Naja, das mit den 500 ist das Problem dass das nicht mehr in der Nachkommazahl auftaucht 
Mach ein 1000 draus und es geht!

Außerdem solche sinnlose Schleifen habe ich noch nie gebraucht, als das mir long zu klein wäre


----------



## The_S (6. Jun 2007)

thE_29 hat gesagt.:
			
		

> Naja, das mit den 500 ist das Problem dass das nicht mehr in der Nachkommazahl auftaucht
> Mach ein 1000 draus und es geht!



Das ist der Zählschleife aber egal 



			
				thE_29 hat gesagt.:
			
		

> Außerdem solche sinnlose Schleifen habe ich noch nie gebraucht, als das mir long zu klein wäre



Das stimmt allerdings. Ich könnte wetten, dass der Threadsteller entweder schmuh programmiert oder nen gewaltigen Denkfehler hat!


----------



## Guest (6. Jun 2007)

die Frage wofür man mehr braucht ist schnell beantwortet. Z.b. bei Primzahlen.


----------



## The_S (6. Jun 2007)

Willste Primzahlen berechnen!? Wie wärs mit

BigInteger#nextProbablePrime

?


----------



## Guest (6. Jun 2007)

ja, das hatte ich vor. Dank an dich für den Hinweis mit BigInteger. Ich war auch recht überrascht solch eine
Methode dort drinn zu finden.


----------



## deleted (6. Jun 2007)

Selbst implementieren kann man das Ganze auch z.B. als Kette als Stack.
Du musst aber beachten, dass v.a. in den Grundrechenarten das Ganze erheblich langsamer ist, als bei der Nutzung niederer Datentypen!


----------



## Quickbeam2k1 (6. Jun 2007)

also es gibt gerade in der algorithmischen geometrie einen algorithmus der in nem schlechten fall vieeeel zu große ganze zahlen braucht. Nämich wenn man denn Minimalen abstand zweier Punkte mit randomisierter inkrementeller Konstruktion vollführen möchte.
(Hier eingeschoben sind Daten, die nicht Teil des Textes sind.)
/-- `take` changes core.ldg only. -/
@[simp] theorem State.take_frame (s : State) (c i n : Nat) :
    (s.take c i n).fuse = s.fuse ∧ (s.take c i n).ft = s.ft ∧ (s.take c i n).pending = s.pending ∧ (s.take c i n).core.regs = s.core.regs ∧
    (s.take c i n).core.irq = s.core.irq ∧ (s.take c i n).core.unsync = s.core.unsync ∧ (s.take c i n).core.qm = s.core.qm ∧
    (s.take c i n).core.cmds = s.core.cmds ∧ (s.take c i n).core.mmu = s.core.mmu ∧ (s.take c i n).core.mem = s.core.mem ∧
    (s.take c i n).core.fab = s.core.fab ∧ (s.take c i n).core.host = s.core.host ∧ (s.take c i n).core.boot = s.core.boot ∧
    (s.take c i n).core.sec = s.core.sec ∧ (s.take c i n).core.ras = s.core.ras ∧ (s.take c i n).core.pmc = s.core.pmc ∧
    (s.take c i n).core.pwr = s.core.pwr ∧ (s.take c i n).core.opes = s.core.opes ∧ (s.take c i n).core.mvus = s.core.mvus ∧
    (s.take c i n).core.vus = s.core.vus ∧ (s.take c i n).core.ses = s.core.ses ∧ (s.take c i n).core.streams = s.core.streams ∧
    (s.take c i n).core.armNext = s.core.armNext ∧ (s.take c i n).core.seds = s.core.seds ∧ (s.take c i n).core.saved = s.core.saved ∧
    (s.take c i n).core.rce = s.core.rce ∧ (s.take c i n).core.free = s.core.free := by
  refine ⟨rfl, rfl, rfl, rfl, rfl, rfl, rfl, rfl, rfl, rfl, rfl, rfl, rfl, rfl, rfl, rfl, rfl, rfl, rfl, rfl, rfl, rfl, rfl, rfl, rfl, rfl, rfl⟩

/-- `give` changes core.ldg only. -/
@[simp] theorem State.give_frame (s : State) (c i n : Nat) :
    (s.give c i n).fuse = s.fuse ∧ (s.give c i n).ft = s.ft ∧ (s.give c i n).pending = s.pending ∧ (s.give c i n).core.regs = s.core.regs ∧
    (s.give c i n).core.irq = s.core.irq ∧ (s.give c i n).core.unsync = s.core.unsync ∧ (s.give c i n).core.qm = s.core.qm ∧
    (s.give c i n).core.cmds = s.core.cmds ∧ (s.give c i n).core.mmu = s.core.mmu ∧ (s.give c i n).core.mem = s.core.mem ∧
    (s.give c i n).core.fab = s.core.fab ∧ (s.give c i n).core.host = s.core.host ∧ (s.give c i n).core.boot = s.core.boot ∧
    (s.give c i n).core.sec = s.core.sec ∧ (s.give c i n).core.ras = s.core.ras ∧ (s.give c i n).core.pmc = s.core.pmc ∧
    (s.give c i n).core.pwr = s.core.pwr ∧ (s.give c i n).core.opes = s.core.opes ∧ (s.give c i n).core.mvus = s.core.mvus ∧
    (s.give c i n).core.vus = s.core.vus ∧ (s.give c i n).core.ses = s.core.ses ∧ (s.give c i n).core.streams = s.core.streams ∧
    (s.give c i n).core.armNext = s.core.armNext ∧ (s.give c i n).core.seds = s.core.seds ∧ (s.give c i n).core.saved = s.core.saved ∧
    (s.give c i n).core.rce = s.core.rce ∧ (s.give c i n).core.free = s.core.free := by
  refine ⟨rfl, rfl, rfl, rfl, rfl, rfl, rfl, rfl, rfl, rfl, rfl, rfl, rfl, rfl, rfl, rfl, rfl, rfl, rfl, rfl, rfl, rfl, rfl, rfl, rfl, rfl, rfl⟩

/-- `reclaim` changes core.ldg only. -/
@[simp] theorem State.reclaim_frame (s : State) (c i n : Nat) :
    (s.reclaim c i n).fuse = s.fuse ∧ (s.reclaim c i n).ft = s.ft ∧ (s.reclaim c i n).pending = s.pending ∧
    (s.reclaim c i n).core.regs = s.core.regs ∧ (s.reclaim c i n).core.irq = s.core.irq ∧ (s.reclaim c i n).core.unsync = s.core.unsync ∧
    (s.reclaim c i n).core.qm = s.core.qm ∧ (s.reclaim c i n).core.cmds = s.core.cmds ∧ (s.reclaim c i n).core.mmu = s.core.mmu ∧
    (s.reclaim c i n).core.mem = s.core.mem ∧ (s.reclaim c i n).core.fab = s.core.fab ∧ (s.reclaim c i n).core.host = s.core.host ∧
    (s.reclaim c i n).core.boot = s.core.boot ∧ (s.reclaim c i n).core.sec = s.core.sec ∧ (s.reclaim c i n).core.ras = s.core.ras ∧
    (s.reclaim c i n).core.pmc = s.core.pmc ∧ (s.reclaim c i n).core.pwr = s.core.pwr ∧ (s.reclaim c i n).core.opes = s.core.opes ∧
    (s.reclaim c i n).core.mvus = s.core.mvus ∧ (s.reclaim c i n).core.vus = s.core.vus ∧ (s.reclaim c i n).core.ses = s.core.ses ∧
    (s.reclaim c i n).core.streams = s.core.streams ∧ (s.reclaim c i n).core.armNext = s.core.armNext ∧ (s.reclaim c i n).core.seds = s.core.seds ∧
    (s.reclaim c i n).core.saved = s.core.saved ∧ (s.reclaim c i n).core.rce = s.core.rce ∧ (s.reclaim c i n).core.free = s.core.free := by
  refine ⟨rfl, rfl, rfl, rfl, rfl, rfl, rfl, rfl, rfl, rfl, rfl, rfl, rfl, rfl, rfl, rfl, rfl, rfl, rfl, rfl, rfl, rfl, rfl, rfl, rfl, rfl, rfl⟩

/-- `worked` changes core.pmc only. -/
@[simp] theorem State.worked_frame (s : State) (r : SlotRef) (n : Nat) :
    (s.worked r n).fuse = s.fuse ∧ (s.worked r n).ft = s.ft ∧ (s.worked r n).pending = s.pending ∧ (s.worked r n).core.regs = s.core.regs ∧
    (s.worked r n).core.irq = s.core.irq ∧ (s.worked r n).core.unsync = s.core.unsync ∧ (s.worked r n).core.qm = s.core.qm ∧
    (s.worked r n).core.cmds = s.core.cmds ∧ (s.worked r n).core.mmu = s.core.mmu ∧ (s.worked r n).core.mem = s.core.mem ∧
    (s.worked r n).core.fab = s.core.fab ∧ (s.worked r n).core.host = s.core.host ∧ (s.worked r n).core.boot = s.core.boot ∧
    (s.worked r n).core.sec = s.core.sec ∧ (s.worked r n).core.ras = s.core.ras ∧ (s.worked r n).core.pwr = s.core.pwr ∧
    (s.worked r n).core.opes = s.core.opes ∧ (s.worked r n).core.mvus = s.core.mvus ∧ (s.worked r n).core.vus = s.core.vus ∧
    (s.worked r n).core.ses = s.core.ses ∧ (s.worked r n).core.streams = s.core.streams ∧ (s.worked r n).core.armNext = s.core.armNext ∧
    (s.worked r n).core.seds = s.core.seds ∧ (s.worked r n).core.saved = s.core.saved ∧ (s.worked r n).core.rce = s.core.rce ∧
    (s.worked r n).core.ldg = s.core.ldg ∧ (s.worked r n).core.free = s.core.free := by
  refine ⟨rfl, rfl, rfl, rfl, rfl, rfl, rfl, rfl, rfl, rfl, rfl, rfl, rfl, rfl, rfl, rfl, rfl, rfl, rfl, rfl, rfl, rfl, rfl, rfl, rfl, rfl, rfl⟩

/-- `setQueue` changes core.qm only. -/
@[simp] theorem State.setQueue_frame (s : State) (q : Nat) (x : Queue) :
    (s.setQueue q x).fuse = s.fuse ∧ (s.setQueue q x).ft = s.ft ∧ (s.setQueue q x).pending = s.pending ∧ (s.setQueue q x).core.regs = s.core.regs ∧
    (s.setQueue q x).core.irq = s.core.irq ∧ (s.setQueue q x).core.unsync = s.core.unsync ∧ (s.setQueue q x).core.cmds = s.core.cmds ∧
    (s.setQueue q x).core.mmu = s.core.mmu ∧ (s.setQueue q x).core.mem = s.core.mem ∧ (s.setQueue q x).core.fab = s.core.fab ∧
    (s.setQueue q x).core.host = s.core.host ∧ (s.setQueue q x).core.boot = s.core.boot ∧ (s.setQueue q x).core.sec = s.core.sec ∧
    (s.setQueue q x).core.ras = s.core.ras ∧ (s.setQueue q x).core.pmc = s.core.pmc ∧ (s.setQueue q x).core.pwr = s.core.pwr ∧
    (s.setQueue q x).core.opes = s.core.opes ∧ (s.setQueue q x).core.mvus = s.core.mvus ∧ (s.setQueue q x).core.vus = s.core.vus ∧
    (s.setQueue q x).core.ses = s.core.ses ∧ (s.setQueue q x).core.streams = s.core.streams ∧ (s.setQueue q x).core.armNext = s.core.armNext ∧
    (s.setQueue q x).core.seds = s.core.seds ∧ (s.setQueue q x).core.saved = s.core.saved ∧ (s.setQueue q x).core.rce = s.core.rce ∧
    (s.setQueue q x).core.ldg = s.core.ldg ∧ (s.setQueue q x).core.free = s.core.free := by
  refine ⟨rfl, rfl, rfl, rfl, rfl, rfl, rfl, rfl, rfl, rfl, rfl, rfl, rfl, rfl, rfl, rfl, rfl, rfl, rfl, rfl, rfl, rfl, rfl, rfl, rfl, rfl, rfl⟩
Hierbei kann der Zahlbereich zu klein werden.


----------



## deleted (6. Jun 2007)

Du kannst in Java auch externe Nicht-Java Libs einladen.
Habe mich aber noch nicht damit beschäftigt, aber ich denke mal, so könntest du sowas in Fortran oder C programmieren und dann in Java nutzen (ohne über Schnittstellen zu einem anderen Programm zu gehen).
Vielleicht wäre das für dich eine Lösung.


----------